The OpenAI team assigned three types of tasks to the GPT pair: chess puzzles, a suite of natural language processing (NLP) benchmarks involving commonsense reasoning, and questions based on a dataset of ChatGPT responses. In the ChatGPT task, the objective was to predict the preferred response among multiple options chosen by human users. GPT-2 underwent specific training for each task, but due to its limited size and capabilities, its performance was suboptimal. Subsequently, the training was transferred to a version of GPT-4 with only basic training and no fine-tuning for these specific tasks. It is crucial to note that even with basic training, GPT-4 outstrips GPT-2 in terms of capabilities.
The researchers sought to determine whether GPT-4, under the guidance of its weaker supervisor, GPT-2, would make similar mistakes. Surprisingly, the more robust model consistently outperformed its less capable supervisor.
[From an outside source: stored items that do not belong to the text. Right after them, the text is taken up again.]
@[simp] theorem event_pending (code arg : Nat) (s : State) : (event code arg s).pending = s.pending := by rw [event_only]
@[simp] theorem event_pwr (code arg : Nat) (s : State) : (event code arg s).pwr = s.pwr := by rw [event_only]
@[simp] theorem event_boot (code arg : Nat) (s : State) : (event code arg s).boot = s.boot := by rw [event_only]
@[simp] theorem event_opsec (code arg : Nat) (s : State) : (event code arg s).opsec = s.opsec := by rw [event_only]
@[simp] theorem event_pwrCyc (code arg : Nat) (s : State) : (event code arg s).pwrCyc = s.pwrCyc := by rw [event_only]
@[simp] theorem event_bootEpoch (code arg : Nat) (s : State) : (event code arg s).bootEpoch = s.bootEpoch := by rw [event_only]
@[simp] theorem event_epochOut (code arg : Nat) (s : State) : (event code arg s).epochOut = s.epochOut := by rw [event_only]
@[simp] theorem event_lc (code arg : Nat) (s : State) : (event code arg s).lc = s.lc := by rw [event_only]
@[simp] theorem event_beneath (code arg : Nat) (s : State) : (event code arg s).beneath = s.beneath := by rw [event_only]
@[simp] theorem event_otp (code arg : Nat) (s : State) : (event code arg s).otp = s.otp := by rw [event_only]
@[simp] theorem event_nv (code arg : Nat) (s : State) : (event code arg s).nv = s.nv := by rw [event_only]
@[simp] theorem event_link (code arg : Nat) (s : State) : (event code arg s).link = s.link := by rw [event_only]
@[simp] theorem event_fns (code arg : Nat) (s : State) : (event code arg s).fns = s.fns := by rw [event_only]
@[simp] theorem event_vecs (code arg : Nat) (s : State) : (event code arg s).vecs = s.vecs := by rw [event_only]
@[simp] theorem event_mbxs (code arg : Nat) (s : State) : (event code arg s).mbxs = s.mbxs := by rw [event_only]
@[simp] theorem event_queues (code arg : Nat) (s : State) : (event code arg s).queues = s.queues := by rw [event_only]
@[simp] theorem event_cache (code arg : Nat) (s : State) : (event code arg s).cache = s.cache := by rw [event_only]
@[simp] theorem event_nonces (code arg : Nat) (s : State) : (event code arg s).nonces = s.nonces := by rw [event_only]
@[simp] theorem event_work (code arg : Nat) (s : State) : (event code arg s).work = s.work := by rw [event_only]
@[simp] theorem event_lanes (code arg : Nat) (s : State) : (event code arg s).lanes = s.lanes := by rw [event_only]
@[simp] theorem event_slots (code arg : Nat) (s : State) : (event code arg s).slots = s.slots := by rw [event_only]
@[simp] theorem event_sched (code arg : Nat) (s : State) : (event code arg s).sched = s.sched := by rw [event_only]
@[simp] theorem event_drains (code arg : Nat) (s : State) : (event code arg s).drains = s.drains := by rw [event_only]
@[simp] theorem event_oldRules (code arg : Nat) (s : State) : (event code arg s).oldRules = s.oldRules := by rw [event_only]
@[simp] theorem event_jrn (code arg : Nat) (s : State) : (event code arg s).jrn = s.jrn := by rw [event_only]
@[simp] theorem event_dirtyCtrs (code arg : Nat) (s : State) : (event code arg s).dirtyCtrs = s.dirtyCtrs := by rw [event_only]
@[simp] theorem event_banks (code arg : Nat) (s : State) : (event code arg s).banks = s.banks := by rw [event_only]
@[simp] theorem event_lark (code arg : Nat) (s : State) : (event code arg s).lark = s.lark := by rw [event_only]
@[simp] theorem event_keys (code arg : Nat) (s : State) : (event code arg s).keys = s.keys := by rw [event_only]
@[simp] theorem event_pkes (code arg : Nat) (s : State) : (event code arg s).pkes = s.pkes := by rw [event_only]
@[simp] theorem event_gates (code arg : Nat) (s : State) : (event code arg s).gates = s.gates := by rw [event_only]
@[simp] theorem event_epoch (code arg : Nat) (s : State) : (event code arg s).epoch = s.epoch := by rw [event_only]
@[simp] theorem event_engine (code arg : Nat) (s : State) : (event code arg s).engine = s.engine := by rw [event_only]
@[simp] theorem event_dram (code arg : Nat) (s : State) : (event code arg s).dram = s.dram := by rw [event_only]
@[simp] theorem event_dbg (code arg : Nat) (s : State) : (event code arg s).dbg = s.dbg := by rw [event_only]
@[simp] theorem event_lcResetDue (code arg : Nat) (s : State) : (event code arg s).lcResetDue = s.lcResetDue := by rw [event_only]
@[simp] theorem event_tamper (code arg : Nat) (s : State) : (event code arg s).tamper = s.tamper := by rw [event_only]
@[simp] theorem event_meter (code arg : Nat) (s : State) : (event code arg s).meter = s.meter := by rw [event_only]
@[simp] theorem event_dgu0 (code arg : Nat) (s : State) : (event code arg s).dgu0 = s.dgu0 := by rw [event_only]
@[simp] theorem event_dgu1 (code arg : Nat) (s : State) : (event code arg s).dgu1 = s.dgu1 := by rw [event_only]
@[simp] theorem event_diag (code arg : Nat) (s : State) : (event code arg s).diag = s.diag := by rw [event_only]
@[simp] theorem event_health (code arg : Nat) (s : State) : (event code arg s).health = s.health := by rw [event_only]
@[simp] theorem event_spi (code arg : Nat) (s : State) : (event code arg s).spi = s.spi := by rw [event_only]
@[simp] theorem event_waiters (code arg : Nat) (s : State) : (event code arg s).waiters = s.waiters := by rw [event_only]
@[simp] theorem event_held (code arg : Nat) (s : State) : (event code arg s).held = s.held := by rw [event_only]
@[simp] theorem event_out (code arg : Nat) (s : State) : (event code arg s).out = s.out := by rw [event_only]
@[simp] theorem event_free (code arg : Nat) (s : State) : (event code arg s).free = s.free := by rw [event_only]
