theorem startSteps_grows {a} (f : StartFacts) (s : State) (h : Grows a s.otp) : Grows a (startSteps f s).otp := by
  unfold startSteps
  (repeat' split) <;> (try simp [-burn_otp]) <;>
    repeat' first
      | with_reducible exact Grows.refl _ | assumption | with_reducible apply foldl_grows | split | intro _
      | with_reducible apply bootSteps_grows | with_reducible apply startTests_grows | with_reducible apply unsealKeys_grows | simp [-burn_otp]

theorem scrapOtp_grows (o : Tab (BitVec 64)) : Grows o (scrapOtp o) := by
  refine ⟨fun w i hw hb => ?_⟩
  have key : ∀ (l : List Nat) (f : Nat → BitVec 64), l.Nodup → w ∈ l → tgetD ((l.map fun k => (k, f k)).filter fun e => e.2 ≠ 0) w 0 = f w := by
    intro l f hn hm
    induction l with
    | nil => simp at hm
    | cons k l ih =>
      simp only [List.map_cons, List.filter_cons]
      by_cases e : w = k
      · subst e
        have hno : w ∉ l := (List.nodup_cons.1 hn).1
        by_cases z : f w = 0
        · simp only [z, ne_eq, not_true_eq_false, decide_false, Bool.false_eq_true, if_false]
          have : ∀ l : List Nat, w ∉ l → tget ((l.map fun k => (k, f k)).filter fun e => e.2 ≠ 0) w = none := by
            intro l hl
            induction l with
            | nil => rfl
            | cons k l ih =>
              simp only [List.mem_cons, not_or] at hl
              simp only [List.map_cons, List.filter_cons]
              split
              · simp [tget, hl.1]; simpa using ih hl.2
              · exact ih hl.2
          simp [tgetD]
          have := this l hno
          simp at this
          simp [this]
        · have z' : ¬ f w = 0#64 := z
          simp [z', tgetD, tget]
      · have hm' : w ∈ l := by simpa [e] using hm
        have := ih (List.nodup_cons.1 hn).2 hm'
        split
        · simp only [tgetD, tget, if_neg e]; exact this
        · exact this
  unfold scrapOtp
  rw [key _ (fun w => if scrapKeeps w then tgetD o w 0 else BitVec.allOnes 64) List.nodup_range (List.mem_range.2 hw)]
  split
  · exact hb
  · rw [BitVec.getLsbD_allOnes]
    have : i < 64 := by
      by_contra hc
      rw [BitVec.getLsbD_of_ge _ _ (by omega)] at hb; cases hb
    simpa using this

theorem scrapSteps_grows {a} (cap : CapReading) (s : State) (h : Grows a s.otp) : Grows a (scrapSteps cap s).otp := by
  unfold scrapSteps; dsimp only
  refine Grows.trans (b := (completeBurns (beginStart s.pwr.tempNow s)).otp) (completeBurns_grows _ (by simpa using h)) ?_
  refine Grows.trans ?_ (scrapOtp_grows _)
  rw [startCap_otp]
  exact Grows.refl _

@[simp] theorem offSecond_otp (s : State) : (offSecond s).otp = s.otp := by
  simp [offSecond]

@[simp] theorem dipEnds_otp (s : State) : (dipEnds s).otp = s.otp := by
  simp [dipEnds]

@[simp] theorem tick_otp (s : State) : (tick s).otp = s.otp := by
  unfold tick
  (repeat' split) <;> simp

@[simp] theorem State_withFetchWord_otp (s : State) (nbits w : Nat) : (State.withFetchWord s nbits w).otp = s.otp := by
  unfold State.withFetchWord
  (repeat' split) <;> simp

end Sys2Proof.Machine
end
GPT-4 excelled, particularly in the NLP tasks, achieving accuracy levels comparable to GPT-3.5. While its performance on the other two tasks was less impressive, the results were encouraging enough to motivate the team to persist in refining these tasks. This phenomenon is labeled weak-to-strong generalization, suggesting that the powerful model possessed implicit knowledge of task execution, even when provided with subpar instructions.
The team observed that this approach yielded the best results with NLP tasks due to their relatively straightforward nature with clear right and wrong answers. Conversely, it performed less effectively on tasks involving the ChatGPT database, where determining preferred human responses was more nuanced. As Leopold Aschenbrenner, a researcher on the superalignment team, explains, some responses were subtly better or worse, contributing to the challenges encountered in this aspect of the experiment.
Is it feasible for this alignment technique to extend to superintelligent AI?
Burns provides an illustration of how a similar scenario might unfold in a future era with superintelligent AI. If tasked with coding, the AI might generate a million lines of highly complex code that interacts in entirely novel ways beyond human programming conventions. This could pose a challenge in discerning whether the AI is truly executing the intended task. To address potential risks, humans may supplement the coding instruction with a precautionary directive, such as avoiding catastrophic harm during the coding process. If the model has absorbed the concept of weak-to-strong generalization, it might possess an understanding of what constitutes catastrophic harm and be more adept than its human supervisors in assessing the safety of its work.
Burns emphasizes the limitations of human supervision, stating that we can only oversee simple examples within our comprehension. For superintelligent models to generalize to more complex examples, they must understand safety considerations and whether adherence to instructions is crucial, aspects challenging to directly supervise.
While some may interpret these findings as a drawback for superalignment, Burns argues that a superintelligent AI following incorrect instructions is undesirable. Moreover, in practical scenarios, weak supervisors may struggle with exceedingly challenging problems, requiring a superintelligent entity to discern the correct solutions.
In a move to encourage further exploration of such challenges, OpenAI has announced a $10 million grant initiative for research on diverse alignment approaches. Pavel Izmailov, another member of the superalignment team, highlights the shift from alignment being primarily theoretical to becoming a focus for academics, graduate students, and the wider machine learning community. The grants include specific provisions for graduate students, offering a $75,000 stipend and a $75,000 compute budget.
Burns expresses enthusiasm about the initiative, emphasizing that it presents an opportunity to empirically address the alignment problem with future superhuman models. While acknowledging that it’s a challenge for the future, he stresses the importance of making tangible progress in the present through iterative empirical efforts.